## EXERCISE AIM
Throughout the entries below, report every line where "resetReinUnit" is found.

## PROVIDED RECORDS
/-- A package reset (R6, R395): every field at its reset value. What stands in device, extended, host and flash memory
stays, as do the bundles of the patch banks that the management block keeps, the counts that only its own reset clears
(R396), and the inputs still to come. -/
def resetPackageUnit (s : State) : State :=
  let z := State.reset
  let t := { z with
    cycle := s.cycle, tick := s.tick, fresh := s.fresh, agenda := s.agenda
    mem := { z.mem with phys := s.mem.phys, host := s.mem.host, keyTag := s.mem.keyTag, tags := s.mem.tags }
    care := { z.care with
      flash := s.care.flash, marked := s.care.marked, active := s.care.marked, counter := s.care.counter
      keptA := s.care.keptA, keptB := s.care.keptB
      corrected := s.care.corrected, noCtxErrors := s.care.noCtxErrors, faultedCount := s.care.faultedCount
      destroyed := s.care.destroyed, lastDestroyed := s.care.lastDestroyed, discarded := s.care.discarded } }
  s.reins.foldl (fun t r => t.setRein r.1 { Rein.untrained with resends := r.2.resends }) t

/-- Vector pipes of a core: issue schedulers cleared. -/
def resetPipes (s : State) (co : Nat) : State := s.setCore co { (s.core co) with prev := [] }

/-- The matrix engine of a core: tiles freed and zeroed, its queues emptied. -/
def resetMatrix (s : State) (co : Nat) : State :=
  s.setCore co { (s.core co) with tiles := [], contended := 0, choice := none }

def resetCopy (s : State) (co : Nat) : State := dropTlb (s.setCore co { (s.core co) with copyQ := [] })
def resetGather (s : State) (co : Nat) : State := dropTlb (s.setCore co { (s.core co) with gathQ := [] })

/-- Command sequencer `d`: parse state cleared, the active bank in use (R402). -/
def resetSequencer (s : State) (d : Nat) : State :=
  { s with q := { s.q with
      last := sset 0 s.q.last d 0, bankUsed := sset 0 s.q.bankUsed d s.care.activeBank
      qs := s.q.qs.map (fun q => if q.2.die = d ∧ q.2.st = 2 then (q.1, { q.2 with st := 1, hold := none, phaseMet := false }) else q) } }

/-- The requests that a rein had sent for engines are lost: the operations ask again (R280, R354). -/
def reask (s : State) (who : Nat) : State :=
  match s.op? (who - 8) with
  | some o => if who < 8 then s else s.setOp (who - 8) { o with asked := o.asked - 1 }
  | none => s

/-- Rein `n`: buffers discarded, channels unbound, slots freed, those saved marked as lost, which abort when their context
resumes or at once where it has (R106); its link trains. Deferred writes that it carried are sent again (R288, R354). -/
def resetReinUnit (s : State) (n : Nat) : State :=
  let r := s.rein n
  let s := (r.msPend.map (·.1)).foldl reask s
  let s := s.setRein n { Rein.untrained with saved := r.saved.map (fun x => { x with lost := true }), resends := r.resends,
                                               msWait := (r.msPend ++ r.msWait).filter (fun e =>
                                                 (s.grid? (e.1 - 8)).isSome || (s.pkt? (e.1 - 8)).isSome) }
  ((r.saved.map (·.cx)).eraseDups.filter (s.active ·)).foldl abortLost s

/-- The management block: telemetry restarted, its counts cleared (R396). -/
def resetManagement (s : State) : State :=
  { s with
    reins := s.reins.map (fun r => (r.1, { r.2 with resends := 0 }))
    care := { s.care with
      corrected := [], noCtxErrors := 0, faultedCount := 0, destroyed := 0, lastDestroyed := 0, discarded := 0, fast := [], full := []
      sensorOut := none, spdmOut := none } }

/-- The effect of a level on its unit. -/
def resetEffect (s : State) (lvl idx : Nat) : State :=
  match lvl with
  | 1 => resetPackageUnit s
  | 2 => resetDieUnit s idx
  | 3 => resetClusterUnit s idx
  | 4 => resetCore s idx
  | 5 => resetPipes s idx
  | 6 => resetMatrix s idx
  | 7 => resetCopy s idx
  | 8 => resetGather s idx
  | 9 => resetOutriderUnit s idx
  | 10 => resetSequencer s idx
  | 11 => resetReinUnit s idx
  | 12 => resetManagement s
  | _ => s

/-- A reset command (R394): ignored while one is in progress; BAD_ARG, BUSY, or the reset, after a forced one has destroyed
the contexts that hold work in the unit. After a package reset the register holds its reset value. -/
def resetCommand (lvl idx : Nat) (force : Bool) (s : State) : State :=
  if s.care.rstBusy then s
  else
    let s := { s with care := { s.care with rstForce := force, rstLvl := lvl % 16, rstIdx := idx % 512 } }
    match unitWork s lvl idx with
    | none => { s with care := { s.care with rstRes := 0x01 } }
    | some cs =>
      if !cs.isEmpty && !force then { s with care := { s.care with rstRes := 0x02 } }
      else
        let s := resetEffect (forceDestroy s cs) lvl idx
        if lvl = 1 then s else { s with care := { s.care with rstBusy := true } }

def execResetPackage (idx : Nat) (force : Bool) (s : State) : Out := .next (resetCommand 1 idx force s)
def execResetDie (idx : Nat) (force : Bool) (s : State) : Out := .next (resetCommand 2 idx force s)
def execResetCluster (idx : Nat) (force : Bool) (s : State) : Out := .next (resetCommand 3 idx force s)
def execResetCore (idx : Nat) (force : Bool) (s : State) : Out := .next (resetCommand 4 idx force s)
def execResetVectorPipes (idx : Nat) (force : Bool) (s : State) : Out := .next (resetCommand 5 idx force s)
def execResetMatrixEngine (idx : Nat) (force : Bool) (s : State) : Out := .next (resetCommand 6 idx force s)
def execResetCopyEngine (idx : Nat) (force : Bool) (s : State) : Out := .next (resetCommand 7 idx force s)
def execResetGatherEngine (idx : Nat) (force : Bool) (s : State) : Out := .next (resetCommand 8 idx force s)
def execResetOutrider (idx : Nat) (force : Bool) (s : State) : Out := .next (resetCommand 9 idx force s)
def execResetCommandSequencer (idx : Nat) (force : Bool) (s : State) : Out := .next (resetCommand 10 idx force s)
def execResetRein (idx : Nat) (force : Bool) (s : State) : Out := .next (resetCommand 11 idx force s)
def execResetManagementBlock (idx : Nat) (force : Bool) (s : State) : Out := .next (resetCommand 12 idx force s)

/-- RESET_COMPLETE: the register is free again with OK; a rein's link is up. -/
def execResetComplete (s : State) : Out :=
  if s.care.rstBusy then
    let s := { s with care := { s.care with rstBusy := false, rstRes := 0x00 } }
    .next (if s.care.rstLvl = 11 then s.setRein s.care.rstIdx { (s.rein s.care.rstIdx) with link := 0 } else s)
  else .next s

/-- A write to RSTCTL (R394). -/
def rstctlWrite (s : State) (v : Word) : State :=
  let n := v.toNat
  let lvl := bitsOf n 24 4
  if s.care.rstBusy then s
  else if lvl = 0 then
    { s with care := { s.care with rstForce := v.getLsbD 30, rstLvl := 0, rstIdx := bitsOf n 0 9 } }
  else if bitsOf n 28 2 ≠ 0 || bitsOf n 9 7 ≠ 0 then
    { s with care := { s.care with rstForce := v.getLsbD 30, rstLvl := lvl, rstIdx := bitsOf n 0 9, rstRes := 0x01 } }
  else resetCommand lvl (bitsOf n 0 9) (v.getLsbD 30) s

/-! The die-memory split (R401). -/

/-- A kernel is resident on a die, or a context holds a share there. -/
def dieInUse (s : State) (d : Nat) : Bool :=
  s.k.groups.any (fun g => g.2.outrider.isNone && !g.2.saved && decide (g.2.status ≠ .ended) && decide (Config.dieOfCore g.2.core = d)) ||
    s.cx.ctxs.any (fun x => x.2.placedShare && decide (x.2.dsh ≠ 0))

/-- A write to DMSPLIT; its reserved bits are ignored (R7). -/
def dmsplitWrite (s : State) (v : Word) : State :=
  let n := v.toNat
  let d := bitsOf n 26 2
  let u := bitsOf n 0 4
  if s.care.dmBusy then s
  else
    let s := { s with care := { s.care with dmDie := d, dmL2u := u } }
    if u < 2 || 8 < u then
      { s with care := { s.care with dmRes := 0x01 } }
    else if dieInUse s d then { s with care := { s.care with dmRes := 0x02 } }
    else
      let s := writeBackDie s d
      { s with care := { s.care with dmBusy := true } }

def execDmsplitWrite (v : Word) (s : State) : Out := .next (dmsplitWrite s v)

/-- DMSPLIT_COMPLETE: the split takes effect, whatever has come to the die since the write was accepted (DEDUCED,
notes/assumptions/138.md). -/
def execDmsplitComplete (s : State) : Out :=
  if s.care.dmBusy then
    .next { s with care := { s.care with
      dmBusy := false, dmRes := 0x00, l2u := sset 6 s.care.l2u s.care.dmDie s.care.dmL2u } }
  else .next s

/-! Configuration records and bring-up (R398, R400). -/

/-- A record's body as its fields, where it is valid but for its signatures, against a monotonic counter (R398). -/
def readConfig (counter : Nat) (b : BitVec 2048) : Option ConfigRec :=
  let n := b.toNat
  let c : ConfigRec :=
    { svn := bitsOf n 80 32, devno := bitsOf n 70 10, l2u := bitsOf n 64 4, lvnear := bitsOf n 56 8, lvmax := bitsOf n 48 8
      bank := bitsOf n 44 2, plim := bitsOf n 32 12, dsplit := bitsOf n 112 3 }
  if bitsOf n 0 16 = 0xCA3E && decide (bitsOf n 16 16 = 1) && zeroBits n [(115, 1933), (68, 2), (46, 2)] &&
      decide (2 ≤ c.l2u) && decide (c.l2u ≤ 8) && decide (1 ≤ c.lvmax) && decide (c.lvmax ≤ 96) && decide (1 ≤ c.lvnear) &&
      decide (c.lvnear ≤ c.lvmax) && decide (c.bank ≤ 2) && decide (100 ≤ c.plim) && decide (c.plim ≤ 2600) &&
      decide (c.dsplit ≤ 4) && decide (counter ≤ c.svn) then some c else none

---

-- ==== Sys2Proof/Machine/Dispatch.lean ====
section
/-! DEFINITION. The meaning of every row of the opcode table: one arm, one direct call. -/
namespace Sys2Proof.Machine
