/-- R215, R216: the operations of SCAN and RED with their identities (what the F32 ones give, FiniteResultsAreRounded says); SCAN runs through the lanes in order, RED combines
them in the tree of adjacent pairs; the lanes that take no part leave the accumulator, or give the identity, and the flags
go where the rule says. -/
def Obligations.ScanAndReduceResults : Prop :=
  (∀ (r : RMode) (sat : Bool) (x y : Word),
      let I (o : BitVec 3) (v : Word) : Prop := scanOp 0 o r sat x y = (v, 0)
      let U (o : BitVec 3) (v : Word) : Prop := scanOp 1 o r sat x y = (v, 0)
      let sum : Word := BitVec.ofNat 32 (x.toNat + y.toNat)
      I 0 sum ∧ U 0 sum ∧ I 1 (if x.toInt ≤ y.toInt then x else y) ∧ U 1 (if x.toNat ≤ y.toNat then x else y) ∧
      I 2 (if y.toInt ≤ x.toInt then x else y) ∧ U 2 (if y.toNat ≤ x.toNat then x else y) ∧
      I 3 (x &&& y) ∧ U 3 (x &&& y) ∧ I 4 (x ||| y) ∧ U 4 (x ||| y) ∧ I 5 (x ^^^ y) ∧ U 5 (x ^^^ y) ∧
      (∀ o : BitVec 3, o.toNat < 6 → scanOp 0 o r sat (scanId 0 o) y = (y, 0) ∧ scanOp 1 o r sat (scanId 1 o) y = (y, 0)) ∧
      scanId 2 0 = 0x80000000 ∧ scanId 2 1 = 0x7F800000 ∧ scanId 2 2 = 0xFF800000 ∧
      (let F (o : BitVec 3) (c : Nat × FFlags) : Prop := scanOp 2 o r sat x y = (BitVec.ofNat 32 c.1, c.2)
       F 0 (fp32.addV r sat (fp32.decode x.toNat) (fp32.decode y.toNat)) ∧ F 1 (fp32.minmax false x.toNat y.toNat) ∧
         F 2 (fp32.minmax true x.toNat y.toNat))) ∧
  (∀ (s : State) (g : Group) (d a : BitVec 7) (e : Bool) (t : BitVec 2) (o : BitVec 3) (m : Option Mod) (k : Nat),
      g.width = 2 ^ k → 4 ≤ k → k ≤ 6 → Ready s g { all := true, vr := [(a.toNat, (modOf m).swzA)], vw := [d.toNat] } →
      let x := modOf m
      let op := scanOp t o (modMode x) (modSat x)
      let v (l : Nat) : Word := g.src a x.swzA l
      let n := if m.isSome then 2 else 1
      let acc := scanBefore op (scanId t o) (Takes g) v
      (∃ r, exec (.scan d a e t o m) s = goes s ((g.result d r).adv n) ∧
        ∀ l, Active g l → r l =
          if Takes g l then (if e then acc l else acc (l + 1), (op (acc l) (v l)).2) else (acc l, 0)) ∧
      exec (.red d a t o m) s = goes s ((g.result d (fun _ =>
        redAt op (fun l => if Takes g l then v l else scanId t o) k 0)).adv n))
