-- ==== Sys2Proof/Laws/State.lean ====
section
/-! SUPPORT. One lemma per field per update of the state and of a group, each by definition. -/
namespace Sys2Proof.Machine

## ANSWER AREA
def resetReinUnit (s : State) (n : Nat) : State :=
  | 11 => resetReinUnit s idx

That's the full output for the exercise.